Dataset entries:
════════════════

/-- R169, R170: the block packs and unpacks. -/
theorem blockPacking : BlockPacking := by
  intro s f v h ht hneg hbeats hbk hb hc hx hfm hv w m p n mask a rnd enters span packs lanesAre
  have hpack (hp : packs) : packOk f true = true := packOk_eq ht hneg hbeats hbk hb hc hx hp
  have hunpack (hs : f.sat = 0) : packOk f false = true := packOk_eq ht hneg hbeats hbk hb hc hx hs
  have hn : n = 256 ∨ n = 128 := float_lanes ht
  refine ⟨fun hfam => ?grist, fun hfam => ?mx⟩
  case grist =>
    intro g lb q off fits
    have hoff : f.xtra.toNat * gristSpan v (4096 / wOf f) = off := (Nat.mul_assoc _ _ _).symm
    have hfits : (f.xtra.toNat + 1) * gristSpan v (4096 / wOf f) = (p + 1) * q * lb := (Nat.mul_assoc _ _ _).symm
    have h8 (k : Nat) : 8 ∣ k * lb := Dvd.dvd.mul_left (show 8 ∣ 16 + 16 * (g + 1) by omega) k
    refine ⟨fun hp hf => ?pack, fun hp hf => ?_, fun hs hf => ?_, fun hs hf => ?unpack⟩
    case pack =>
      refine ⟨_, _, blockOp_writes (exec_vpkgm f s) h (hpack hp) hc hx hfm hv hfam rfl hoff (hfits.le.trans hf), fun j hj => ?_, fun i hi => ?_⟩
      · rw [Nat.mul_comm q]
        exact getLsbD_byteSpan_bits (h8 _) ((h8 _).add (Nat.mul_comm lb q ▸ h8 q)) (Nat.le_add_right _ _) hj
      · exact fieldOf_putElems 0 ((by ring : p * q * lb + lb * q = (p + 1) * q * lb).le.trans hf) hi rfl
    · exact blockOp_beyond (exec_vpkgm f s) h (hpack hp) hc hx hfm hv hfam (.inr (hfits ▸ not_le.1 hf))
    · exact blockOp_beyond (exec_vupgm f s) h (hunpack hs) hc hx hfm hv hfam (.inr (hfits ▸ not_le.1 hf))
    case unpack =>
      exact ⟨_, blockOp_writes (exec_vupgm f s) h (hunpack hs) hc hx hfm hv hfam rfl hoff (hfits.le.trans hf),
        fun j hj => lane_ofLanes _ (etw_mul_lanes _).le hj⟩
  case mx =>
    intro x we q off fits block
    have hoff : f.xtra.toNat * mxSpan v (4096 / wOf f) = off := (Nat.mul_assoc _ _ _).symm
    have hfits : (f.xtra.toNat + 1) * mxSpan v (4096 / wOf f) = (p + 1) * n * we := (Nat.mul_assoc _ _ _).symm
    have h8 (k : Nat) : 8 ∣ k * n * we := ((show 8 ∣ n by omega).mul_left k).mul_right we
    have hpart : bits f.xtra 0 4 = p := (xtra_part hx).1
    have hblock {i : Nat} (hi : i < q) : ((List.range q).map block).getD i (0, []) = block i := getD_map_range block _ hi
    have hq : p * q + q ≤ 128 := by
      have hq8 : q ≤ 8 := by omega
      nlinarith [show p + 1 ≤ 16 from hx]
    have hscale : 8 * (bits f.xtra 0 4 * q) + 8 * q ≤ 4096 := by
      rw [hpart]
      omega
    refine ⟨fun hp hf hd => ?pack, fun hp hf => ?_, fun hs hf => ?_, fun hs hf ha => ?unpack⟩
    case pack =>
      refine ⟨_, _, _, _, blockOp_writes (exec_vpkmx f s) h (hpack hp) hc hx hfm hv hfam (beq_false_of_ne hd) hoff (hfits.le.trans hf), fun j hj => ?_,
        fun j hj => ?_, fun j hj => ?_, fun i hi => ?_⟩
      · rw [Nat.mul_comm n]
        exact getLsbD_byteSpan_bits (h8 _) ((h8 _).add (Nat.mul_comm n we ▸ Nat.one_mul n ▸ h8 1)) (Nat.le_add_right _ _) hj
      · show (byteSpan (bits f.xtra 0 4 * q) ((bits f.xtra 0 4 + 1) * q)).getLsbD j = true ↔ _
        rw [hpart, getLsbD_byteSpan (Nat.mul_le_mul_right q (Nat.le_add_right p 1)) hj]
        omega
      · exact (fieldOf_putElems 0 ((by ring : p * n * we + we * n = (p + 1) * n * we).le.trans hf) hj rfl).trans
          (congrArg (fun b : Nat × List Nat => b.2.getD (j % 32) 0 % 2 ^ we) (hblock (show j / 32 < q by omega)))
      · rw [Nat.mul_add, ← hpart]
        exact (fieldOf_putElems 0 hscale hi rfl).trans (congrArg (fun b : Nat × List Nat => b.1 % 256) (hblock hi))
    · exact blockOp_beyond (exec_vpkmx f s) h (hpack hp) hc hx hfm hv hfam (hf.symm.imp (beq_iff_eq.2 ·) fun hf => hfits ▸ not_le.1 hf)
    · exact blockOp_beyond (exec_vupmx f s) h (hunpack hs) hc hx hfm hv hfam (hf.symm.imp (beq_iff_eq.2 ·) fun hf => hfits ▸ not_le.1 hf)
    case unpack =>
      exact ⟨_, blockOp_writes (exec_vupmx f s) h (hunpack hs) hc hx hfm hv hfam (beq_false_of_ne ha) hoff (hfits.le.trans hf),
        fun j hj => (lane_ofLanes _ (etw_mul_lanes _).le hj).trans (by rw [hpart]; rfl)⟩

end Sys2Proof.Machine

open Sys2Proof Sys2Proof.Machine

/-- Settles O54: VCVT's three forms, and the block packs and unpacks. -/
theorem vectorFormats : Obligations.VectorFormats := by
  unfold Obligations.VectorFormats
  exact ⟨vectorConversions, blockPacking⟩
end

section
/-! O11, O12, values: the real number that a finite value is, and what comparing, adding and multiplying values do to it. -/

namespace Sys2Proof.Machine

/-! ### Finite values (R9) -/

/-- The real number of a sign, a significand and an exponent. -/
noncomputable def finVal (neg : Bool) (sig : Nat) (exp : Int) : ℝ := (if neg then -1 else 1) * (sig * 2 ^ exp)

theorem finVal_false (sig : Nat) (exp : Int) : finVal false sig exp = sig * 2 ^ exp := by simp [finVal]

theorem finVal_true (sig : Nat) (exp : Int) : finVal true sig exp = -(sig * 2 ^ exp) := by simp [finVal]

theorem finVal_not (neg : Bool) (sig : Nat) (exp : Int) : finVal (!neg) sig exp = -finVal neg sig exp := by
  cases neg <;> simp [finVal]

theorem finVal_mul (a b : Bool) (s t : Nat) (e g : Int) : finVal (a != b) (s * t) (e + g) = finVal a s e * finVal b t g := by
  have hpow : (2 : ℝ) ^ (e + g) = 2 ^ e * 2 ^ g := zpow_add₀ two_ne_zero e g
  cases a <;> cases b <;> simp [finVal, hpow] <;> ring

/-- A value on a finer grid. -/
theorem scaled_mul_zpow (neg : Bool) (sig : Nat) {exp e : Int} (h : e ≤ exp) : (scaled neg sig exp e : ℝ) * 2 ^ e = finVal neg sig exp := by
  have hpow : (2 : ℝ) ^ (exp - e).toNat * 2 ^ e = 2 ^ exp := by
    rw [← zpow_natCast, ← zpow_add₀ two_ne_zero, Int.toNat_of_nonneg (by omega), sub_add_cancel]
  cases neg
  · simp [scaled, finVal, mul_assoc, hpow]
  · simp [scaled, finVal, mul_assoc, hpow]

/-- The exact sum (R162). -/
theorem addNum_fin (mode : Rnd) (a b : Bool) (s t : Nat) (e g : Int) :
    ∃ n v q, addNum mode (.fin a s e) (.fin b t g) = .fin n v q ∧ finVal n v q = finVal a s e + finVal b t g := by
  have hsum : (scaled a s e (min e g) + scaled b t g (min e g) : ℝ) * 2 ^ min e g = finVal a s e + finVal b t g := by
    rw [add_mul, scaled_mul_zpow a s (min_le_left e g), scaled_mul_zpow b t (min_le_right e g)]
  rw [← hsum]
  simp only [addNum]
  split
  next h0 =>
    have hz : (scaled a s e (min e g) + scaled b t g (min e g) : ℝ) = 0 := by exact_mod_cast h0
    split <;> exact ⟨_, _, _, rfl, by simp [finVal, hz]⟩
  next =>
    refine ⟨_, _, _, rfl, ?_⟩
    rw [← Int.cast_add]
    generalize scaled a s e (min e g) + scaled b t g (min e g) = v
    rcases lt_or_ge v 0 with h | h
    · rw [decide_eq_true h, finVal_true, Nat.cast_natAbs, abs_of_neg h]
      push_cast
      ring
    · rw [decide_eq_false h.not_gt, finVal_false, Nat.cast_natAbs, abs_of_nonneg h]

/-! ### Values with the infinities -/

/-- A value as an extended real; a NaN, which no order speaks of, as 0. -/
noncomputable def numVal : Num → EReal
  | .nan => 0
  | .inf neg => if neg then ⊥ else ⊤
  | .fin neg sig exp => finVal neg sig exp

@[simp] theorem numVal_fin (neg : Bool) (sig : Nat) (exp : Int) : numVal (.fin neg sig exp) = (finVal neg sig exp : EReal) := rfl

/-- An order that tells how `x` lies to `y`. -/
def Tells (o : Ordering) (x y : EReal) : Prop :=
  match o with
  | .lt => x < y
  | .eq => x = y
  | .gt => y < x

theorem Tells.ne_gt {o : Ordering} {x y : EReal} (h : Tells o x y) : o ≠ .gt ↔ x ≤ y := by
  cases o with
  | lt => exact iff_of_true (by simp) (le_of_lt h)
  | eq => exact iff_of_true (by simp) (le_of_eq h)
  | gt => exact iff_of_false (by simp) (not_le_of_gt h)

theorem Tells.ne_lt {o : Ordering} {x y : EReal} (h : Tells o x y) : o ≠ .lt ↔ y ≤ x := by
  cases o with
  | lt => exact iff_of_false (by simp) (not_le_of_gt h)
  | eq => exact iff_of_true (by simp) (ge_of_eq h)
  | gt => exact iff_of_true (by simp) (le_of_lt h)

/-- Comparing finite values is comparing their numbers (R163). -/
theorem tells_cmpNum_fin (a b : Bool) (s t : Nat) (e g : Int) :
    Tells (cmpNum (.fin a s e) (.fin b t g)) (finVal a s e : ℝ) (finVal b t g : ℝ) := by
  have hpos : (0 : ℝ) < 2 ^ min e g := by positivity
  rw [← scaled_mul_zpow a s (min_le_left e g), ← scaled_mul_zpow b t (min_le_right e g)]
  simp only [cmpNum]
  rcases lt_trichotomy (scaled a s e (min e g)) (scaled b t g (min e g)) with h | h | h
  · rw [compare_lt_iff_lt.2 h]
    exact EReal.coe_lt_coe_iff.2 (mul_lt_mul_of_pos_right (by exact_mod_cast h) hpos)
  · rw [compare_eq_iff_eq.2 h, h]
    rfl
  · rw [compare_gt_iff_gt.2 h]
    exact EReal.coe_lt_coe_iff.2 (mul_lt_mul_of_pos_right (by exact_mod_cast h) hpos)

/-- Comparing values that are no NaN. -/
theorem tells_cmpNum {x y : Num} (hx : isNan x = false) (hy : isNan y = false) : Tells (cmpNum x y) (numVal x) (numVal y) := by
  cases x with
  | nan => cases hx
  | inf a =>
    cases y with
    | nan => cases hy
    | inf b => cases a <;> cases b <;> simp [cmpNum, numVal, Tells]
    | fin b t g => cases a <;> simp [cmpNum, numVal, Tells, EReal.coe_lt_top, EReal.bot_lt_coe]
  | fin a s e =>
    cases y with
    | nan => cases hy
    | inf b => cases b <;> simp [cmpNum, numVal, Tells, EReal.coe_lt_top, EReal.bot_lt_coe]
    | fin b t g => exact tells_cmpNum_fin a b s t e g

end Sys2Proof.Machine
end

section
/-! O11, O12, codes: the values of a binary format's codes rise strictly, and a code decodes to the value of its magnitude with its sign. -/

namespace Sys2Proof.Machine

════════════════

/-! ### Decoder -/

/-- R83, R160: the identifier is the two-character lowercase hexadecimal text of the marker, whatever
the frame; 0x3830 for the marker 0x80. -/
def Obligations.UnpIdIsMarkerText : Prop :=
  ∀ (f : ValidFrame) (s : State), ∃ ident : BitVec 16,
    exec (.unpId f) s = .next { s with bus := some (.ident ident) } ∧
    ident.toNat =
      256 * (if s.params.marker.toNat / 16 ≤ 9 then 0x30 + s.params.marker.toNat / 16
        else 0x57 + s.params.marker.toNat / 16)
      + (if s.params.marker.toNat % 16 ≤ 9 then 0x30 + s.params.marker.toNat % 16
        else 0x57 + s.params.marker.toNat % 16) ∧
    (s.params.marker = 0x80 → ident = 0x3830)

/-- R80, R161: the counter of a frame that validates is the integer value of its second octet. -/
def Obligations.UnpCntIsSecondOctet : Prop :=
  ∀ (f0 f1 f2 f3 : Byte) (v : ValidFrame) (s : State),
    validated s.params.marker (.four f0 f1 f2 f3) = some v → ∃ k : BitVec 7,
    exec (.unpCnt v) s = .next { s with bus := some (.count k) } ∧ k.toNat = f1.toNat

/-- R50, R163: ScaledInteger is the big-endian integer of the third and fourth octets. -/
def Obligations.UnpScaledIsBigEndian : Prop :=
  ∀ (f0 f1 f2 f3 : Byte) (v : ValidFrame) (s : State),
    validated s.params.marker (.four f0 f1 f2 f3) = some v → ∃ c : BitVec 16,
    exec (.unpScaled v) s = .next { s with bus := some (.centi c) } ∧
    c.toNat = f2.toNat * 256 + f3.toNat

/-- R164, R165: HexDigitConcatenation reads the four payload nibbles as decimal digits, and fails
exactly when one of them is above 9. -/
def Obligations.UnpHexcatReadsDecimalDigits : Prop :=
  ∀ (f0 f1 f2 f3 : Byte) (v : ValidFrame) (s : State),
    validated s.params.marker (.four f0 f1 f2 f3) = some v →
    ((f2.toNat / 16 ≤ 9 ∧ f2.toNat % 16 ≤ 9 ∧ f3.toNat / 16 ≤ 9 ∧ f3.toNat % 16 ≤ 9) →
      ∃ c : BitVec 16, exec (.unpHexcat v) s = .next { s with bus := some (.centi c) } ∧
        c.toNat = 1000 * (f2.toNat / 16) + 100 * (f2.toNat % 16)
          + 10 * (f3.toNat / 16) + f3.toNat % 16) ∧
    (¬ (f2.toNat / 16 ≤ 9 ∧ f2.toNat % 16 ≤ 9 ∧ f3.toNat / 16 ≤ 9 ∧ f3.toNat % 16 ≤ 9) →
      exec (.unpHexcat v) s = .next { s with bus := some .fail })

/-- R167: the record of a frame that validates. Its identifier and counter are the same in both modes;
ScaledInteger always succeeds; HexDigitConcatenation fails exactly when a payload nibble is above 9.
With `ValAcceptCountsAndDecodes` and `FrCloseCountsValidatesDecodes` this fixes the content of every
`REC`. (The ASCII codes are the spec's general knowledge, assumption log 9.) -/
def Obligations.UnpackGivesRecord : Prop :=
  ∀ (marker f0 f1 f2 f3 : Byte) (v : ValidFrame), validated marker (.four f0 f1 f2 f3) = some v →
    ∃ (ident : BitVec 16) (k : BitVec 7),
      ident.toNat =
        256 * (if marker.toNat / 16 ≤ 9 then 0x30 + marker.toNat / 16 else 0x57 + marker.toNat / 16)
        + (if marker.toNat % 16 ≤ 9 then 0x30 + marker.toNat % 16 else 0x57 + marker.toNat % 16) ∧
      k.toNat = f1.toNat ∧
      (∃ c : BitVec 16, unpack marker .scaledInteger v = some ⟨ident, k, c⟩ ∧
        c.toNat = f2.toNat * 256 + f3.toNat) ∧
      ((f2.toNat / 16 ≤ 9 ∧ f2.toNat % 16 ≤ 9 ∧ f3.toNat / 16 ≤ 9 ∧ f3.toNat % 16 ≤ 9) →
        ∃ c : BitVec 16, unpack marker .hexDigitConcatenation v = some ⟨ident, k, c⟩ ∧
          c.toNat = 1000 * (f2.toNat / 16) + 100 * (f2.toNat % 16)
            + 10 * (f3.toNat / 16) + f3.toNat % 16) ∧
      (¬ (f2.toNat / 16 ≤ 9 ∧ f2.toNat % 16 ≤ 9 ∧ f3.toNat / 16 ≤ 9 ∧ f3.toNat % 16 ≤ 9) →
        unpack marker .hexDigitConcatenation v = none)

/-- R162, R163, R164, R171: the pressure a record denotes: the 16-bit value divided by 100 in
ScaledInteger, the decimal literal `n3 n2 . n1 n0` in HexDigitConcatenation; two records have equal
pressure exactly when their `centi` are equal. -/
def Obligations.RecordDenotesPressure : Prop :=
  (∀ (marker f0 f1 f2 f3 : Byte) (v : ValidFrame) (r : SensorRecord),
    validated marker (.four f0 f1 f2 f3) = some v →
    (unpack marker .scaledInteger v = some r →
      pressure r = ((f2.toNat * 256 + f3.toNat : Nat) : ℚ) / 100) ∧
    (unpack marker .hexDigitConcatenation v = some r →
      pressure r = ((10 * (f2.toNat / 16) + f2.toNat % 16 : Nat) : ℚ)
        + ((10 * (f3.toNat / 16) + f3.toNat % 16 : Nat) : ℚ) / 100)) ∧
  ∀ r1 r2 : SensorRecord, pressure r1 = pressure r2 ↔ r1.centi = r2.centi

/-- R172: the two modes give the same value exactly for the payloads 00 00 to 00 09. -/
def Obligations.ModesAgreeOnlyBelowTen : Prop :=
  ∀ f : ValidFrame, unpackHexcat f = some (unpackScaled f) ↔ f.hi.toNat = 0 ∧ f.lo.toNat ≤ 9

════════════════

Brief: In the data above, find the line with "R170: the block packs and unpacks. -/" and the line with "have hn : n". Retype both, plus every line between them, exactly.

Completed task:
/-- R169, R170: the block packs and unpacks. -/
theorem blockPacking : BlockPacking := by
  intro s f v h ht hneg hbeats hbk hb hc hx hfm hv w m p n mask a rnd enters span packs lanesAre
  have hpack (hp : packs) : packOk f true = true := packOk_eq ht hneg hbeats hbk hb hc hx hp
  have hunpack (hs : f.sat = 0) : packOk f false = true := packOk_eq ht hneg hbeats hbk hb hc hx hs
  have hn : n = 256 ∨ n = 128 := float_lanes ht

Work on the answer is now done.